/-- A step keeps FL or leaves it other than NONE (R17). -/
theorem stepWith_fl_cases (h : stepWith m s = .next t) : t.fl = s.fl ∨ t.fl ≠ .none := by
  by_cases hc : s.running = true ∧ ∃ rA rB : Reg, s.Fetches m (.cmp rA.index rB.index)
  · obtain ⟨hr, rA, rB, hf⟩ := hc
    obtain ⟨u, hu, hne⟩ := stepWith_cmp_fl_ne_none hr hf
    obtain rfl : u = t := by simpa using hu.symm.trans h
    exact .inr hne
  · refine .inl (stepWith_fl h ?_)
    by_cases hr : s.running = true
    · exact .inr fun rA rB hf => hc ⟨hr, rA, rB, hf⟩
    · exact .inl (by simpa using hr)

/-- A step that runs no PRN of a register keeps the output (R23). -/
theorem stepWith_out (h : stepWith m s = .next t)
    (hn : s.running = false ∨ ∀ r : Reg, ¬ s.Fetches m (.prn r.index)) : t.out = s.out := by
  rcases stepWith_cases h with ⟨-, rfl⟩ | ⟨-, -, rfl⟩ | ⟨hr, i, u, hi, hu, rfl⟩
  · rfl
  · rfl
  · have hn := hn.resolve_left (by simp [hr])
    simpa using exec_out hu fun r e => hn r (e ▸ hi)

end

/-! ## A run -/

/-- A core that has stopped holds its state through any run (R54, R106). -/
theorem run_of_stopped {s t : State} {n : Nat} (hr : s.running = false) (h : Host.Core.run core n s = .next t) :
    t = s := by
  refine run_keeps (P := (· = s)) (fun a b ha hab => ?_) rfl h
  subst ha
  simpa [eq_comm] using (stepWith_of_stopped hr defaultOpcodeMap).symm.trans hab

/-- A run none of whose steps runs a CMP on registers keeps FL (R18). -/
theorem run_fl {s t : State} {n : Nat} (h : Host.Core.run core n s = .next t)
    (hn : ∀ (k : Nat) (u : State), k < n → Host.Core.run core k s = .next u →
      u.running = false ∨ ∀ rA rB : Reg, ¬ u.Fetches defaultOpcodeMap (.cmp rA.index rB.index)) :
    t.fl = s.fl := by
  induction n generalizing s with
  | zero => cases h; rfl
  | succ n ih =>
    obtain ⟨v, hv, hrest⟩ := run_succ_eq_next h
    have hfirst : v.fl = s.fl := stepWith_fl hv (hn 0 s n.succ_pos rfl)
    have hlater : t.fl = v.fl := ih hrest fun k u hk hu =>
      hn (k + 1) u (Nat.succ_lt_succ hk) ((run_succ_of_next hv k).trans hu)
    exact hlater.trans hfirst

/-! ## The obligations -/

/-- Settles O5: an instruction keeps memory canonical and a core that runs on keeps its fault record; the rest of a
cycle clears the latch. -/
theorem everyStepKeepsInvariant : Obligations.EveryStepKeepsInvariant :=
  ⟨fun _ _ _ hs h => stepWith_keeps_Inv h hs, fun _ _ hs h => stepWith_keeps_Inv h hs⟩

/-- Settles O6: the invariant excludes the fourth combination of `running` and the fault record. -/
theorem statusPortGivesOneCondition : Obligations.StatusPortGivesOneCondition := by
  rintro s ⟨-, -, hrun⟩
  cases hr : s.running with
  | true => simp [State.status, hr, hrun hr]
  | false => cases hf : s.fault <;> simp [State.status, hr, hf]

/-- Settles O21; that a fault record after the step means a stopped core is the invariant of the next state. -/
theorem onlyHaltOrFaultClearsRunning : Obligations.OnlyHaltOrFaultClearsRunning := by
  refine ⟨fun _ => rfl, fun m s t hs h => ⟨stepWith_running h, stepWith_of_stops h, fun hr hc => ?_⟩⟩
  rcases hc with hhlt | hfault
  · rw [stepWith_of_fetches hr hhlt, exec_hlt] at h
    cases h
    rfl
  · obtain ⟨-, -, hrun⟩ := stepWith_keeps_Inv h hs
    exact Bool.eq_false_iff.mpr fun ht => hfault (hrun ht)

/-- Settles O22: under the invariant a core with a fault record has stopped. -/
theorem faultRecordIsNeverChanged : Obligations.FaultRecordIsNeverChanged := by
  rintro s t f n ⟨-, -, hrun⟩ hf h
  have hr : s.running = false := Bool.eq_false_iff.mpr fun hr => by simp [hrun hr] at hf
  obtain rfl := run_of_stopped hr h
  exact ⟨hf, rfl⟩

/-- Settles O23: a step keeps FL or leaves it other than NONE, by whether it runs a COMPARE on registers. -/
theorem flagIsNeverNoneAgain : Obligations.FlagIsNeverNoneAgain := by
  refine ⟨fun _ => rfl, fun _ _ _ => stepWith_fl, fun _ _ _ => run_fl, fun _ _ _ _ => stepWith_cmp_fl_ne_none,
    fun _ _ _ h => (stepWith_fl_cases h).resolve_left, fun s t n hs h => ?_⟩
  refine run_keeps (P := (·.fl ≠ .none)) (fun a b ha hab => ?_) hs h
  rcases stepWith_fl_cases hab with he | hne
  · exact he ▸ ha
  · exact hne

/-- Settles O24: the two runs are compared by `exec_setFl`, and for the conditional jumps by their frame. -/
theorem flagIsWrittenAndReadOnlyWhereSaid : Obligations.FlagIsWrittenAndReadOnlyWhereSaid := by
  refine ⟨fun m s t h hn => stepWith_fl h (.inr fun rA rB => hn _ _), fun i f s t u ht hu => ?_⟩
  have hother : (∀ a, i ≠ .jeq a ∧ i ≠ .jne a) → ∃ g, u = t.setFl g := fun hi => by
    obtain ⟨g, hg⟩ := exec_setFl ht hi f
    exact ⟨g, by simpa using hu.symm.trans hg⟩
  refine ⟨fun hi => exec_fl ht fun rA rB => hi _ _, ?_, fun hi => ?_, ?_⟩
  · by_cases hj : ∃ a, i = .jeq a ∨ i = .jne a
    · obtain ⟨a, ha⟩ := hj
      obtain ⟨htr, htm, hto⟩ := exec_condJump_frame ht ha
      obtain ⟨hur, hum, huo⟩ := exec_condJump_frame hu ha
      exact ⟨hur.trans htr.symm, hum.trans htm.symm, huo.trans hto.symm⟩
    · obtain ⟨g, rfl⟩ := hother fun a => not_or.mp fun ha => hj ⟨a, ha⟩
      exact ⟨rfl, rfl, rfl⟩
  · obtain ⟨g, rfl⟩ := hother hi
    rfl
  · rintro ⟨rA, rB, rfl⟩
    rw [exec_cmp_index] at ht hu
    cases ht
    cases hu
    rfl

/-- Settles O25: PRN of a register appends its value, and no other instruction writes the output. -/
theorem outputGrowsOnlyByPrint : Obligations.OutputGrowsOnlyByPrint := by
  refine fun m s t h => ⟨fun r hr hf => ?_, stepWith_out h⟩
  rw [stepWith_of_fetches hr hf, exec_prn_index] at h
  cases h
  rfl

/-- Settles O26: no clause's register is among the destinations of the clause's instructions. -/
theorem registersAreUnchangedButDestinations : Obligations.RegistersAreUnchangedButDestinations := by
  intro i s t r h
  refine ⟨fun hi => Regs.eq_of_get fun q => exec_reg h ?_, fun a b hi hA => exec_reg h ?_,
    fun a hi hA hSp => exec_reg h ?_, fun hi hSp => exec_reg h ?_⟩
  · rcases hi with rfl | ⟨a, rfl | rfl | rfl | rfl⟩ | ⟨a, b, rfl | rfl⟩ <;> simp [destinations]
  · rcases hi with rfl | rfl | rfl <;> simpa [destinations] using hA.symm
  · subst hi
    simpa [destinations, Reg.index_inj] using ⟨hA.symm, hSp⟩
  · rcases hi with rfl | ⟨a, rfl | rfl⟩ <;> simpa [destinations, Reg.index_inj] using hSp

/-- Settles O3. -/
theorem resetStateMeetsInvariant : Obligations.ResetStateMeetsInvariant :=
  have hreset : State.reset.Inv := ⟨reset_mem_wf, rfl, fun _ => rfl⟩
  ⟨hreset, fun _ => hreset⟩

/-- Settles O40, flag by flag. -/
theorem flagBitsAreOneHot : Obligations.FlagBitsAreOneHot := by
  refine ⟨rfl, rfl, rfl, rfl, fun f => ?_, fun f g => ?_⟩
  · cases f <;> decide
  · cases f <;> cases g <;> decide

end Sys2Proof.Machine
end

section
/-! PROOFS of the family 20_memory.md: the one cell an instruction stores to; the members of a canonical memory, which
decide the list; and the step of a core that fetches ST. -/

namespace Sys2Proof.Machine

/-! ## The stored cell -/

/-- A push leaves every cell but the one at the decremented SP (R81). -/
theorem State.pushByte_memRead_other (s : State) (v : State → Byte) {b : Byte} (h : b ≠ s.decSp.sp) :
    (s.pushByte v).memRead b = s.memRead b :=
  s.decSp.memWrite_memRead_other h _

/-- A cell that is neither the one a ST on registers stores to nor the one a PUSH or CALL pushes to is as it was (R30). -/
theorem exec_memRead {i : Instr} {s t : State} {addr : Byte} (h : exec i s = .next t)
    (hst : ∀ rA rB : Reg, i = .st rA.index rB.index → addr ≠ s.reg rA)
    (hpush : ∀ a : Byte, i = .push a ∨ i = .call a → addr ≠ s.decSp.sp) : t.memRead addr = s.memRead addr := by
  cases exec_eq_next_iff.mp h with
  | st rA rB => exact s.memWrite_memRead_other (hst rA rB rfl) _
  | push =>
    rw [State.updatePc_memRead]
    exact s.pushByte_memRead_other _ (hpush _ (.inl rfl))
  | call =>
    rw [State.updatePc_memRead]
    exact s.pushByte_memRead_other _ (hpush _ (.inr rfl))
  | _ => rfl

────────

Exercise requirements
In the entries above, copy the lines from the one that contains "rA rB rfl) _" through the last line, exactly as they appear.

Your response
  | st rA rB => exact s.memWrite_memRead_other (hst rA rB rfl) _
  | push =>
    rw [State.updatePc_memRead]
    exact s.pushByte_memRead_other _ (hpush _ (.inl rfl))
  | call =>
    rw [State.updatePc_memRead]
    exact s.pushByte_memRead_other _ (hpush _ (.inr rfl))
  | _ => rfl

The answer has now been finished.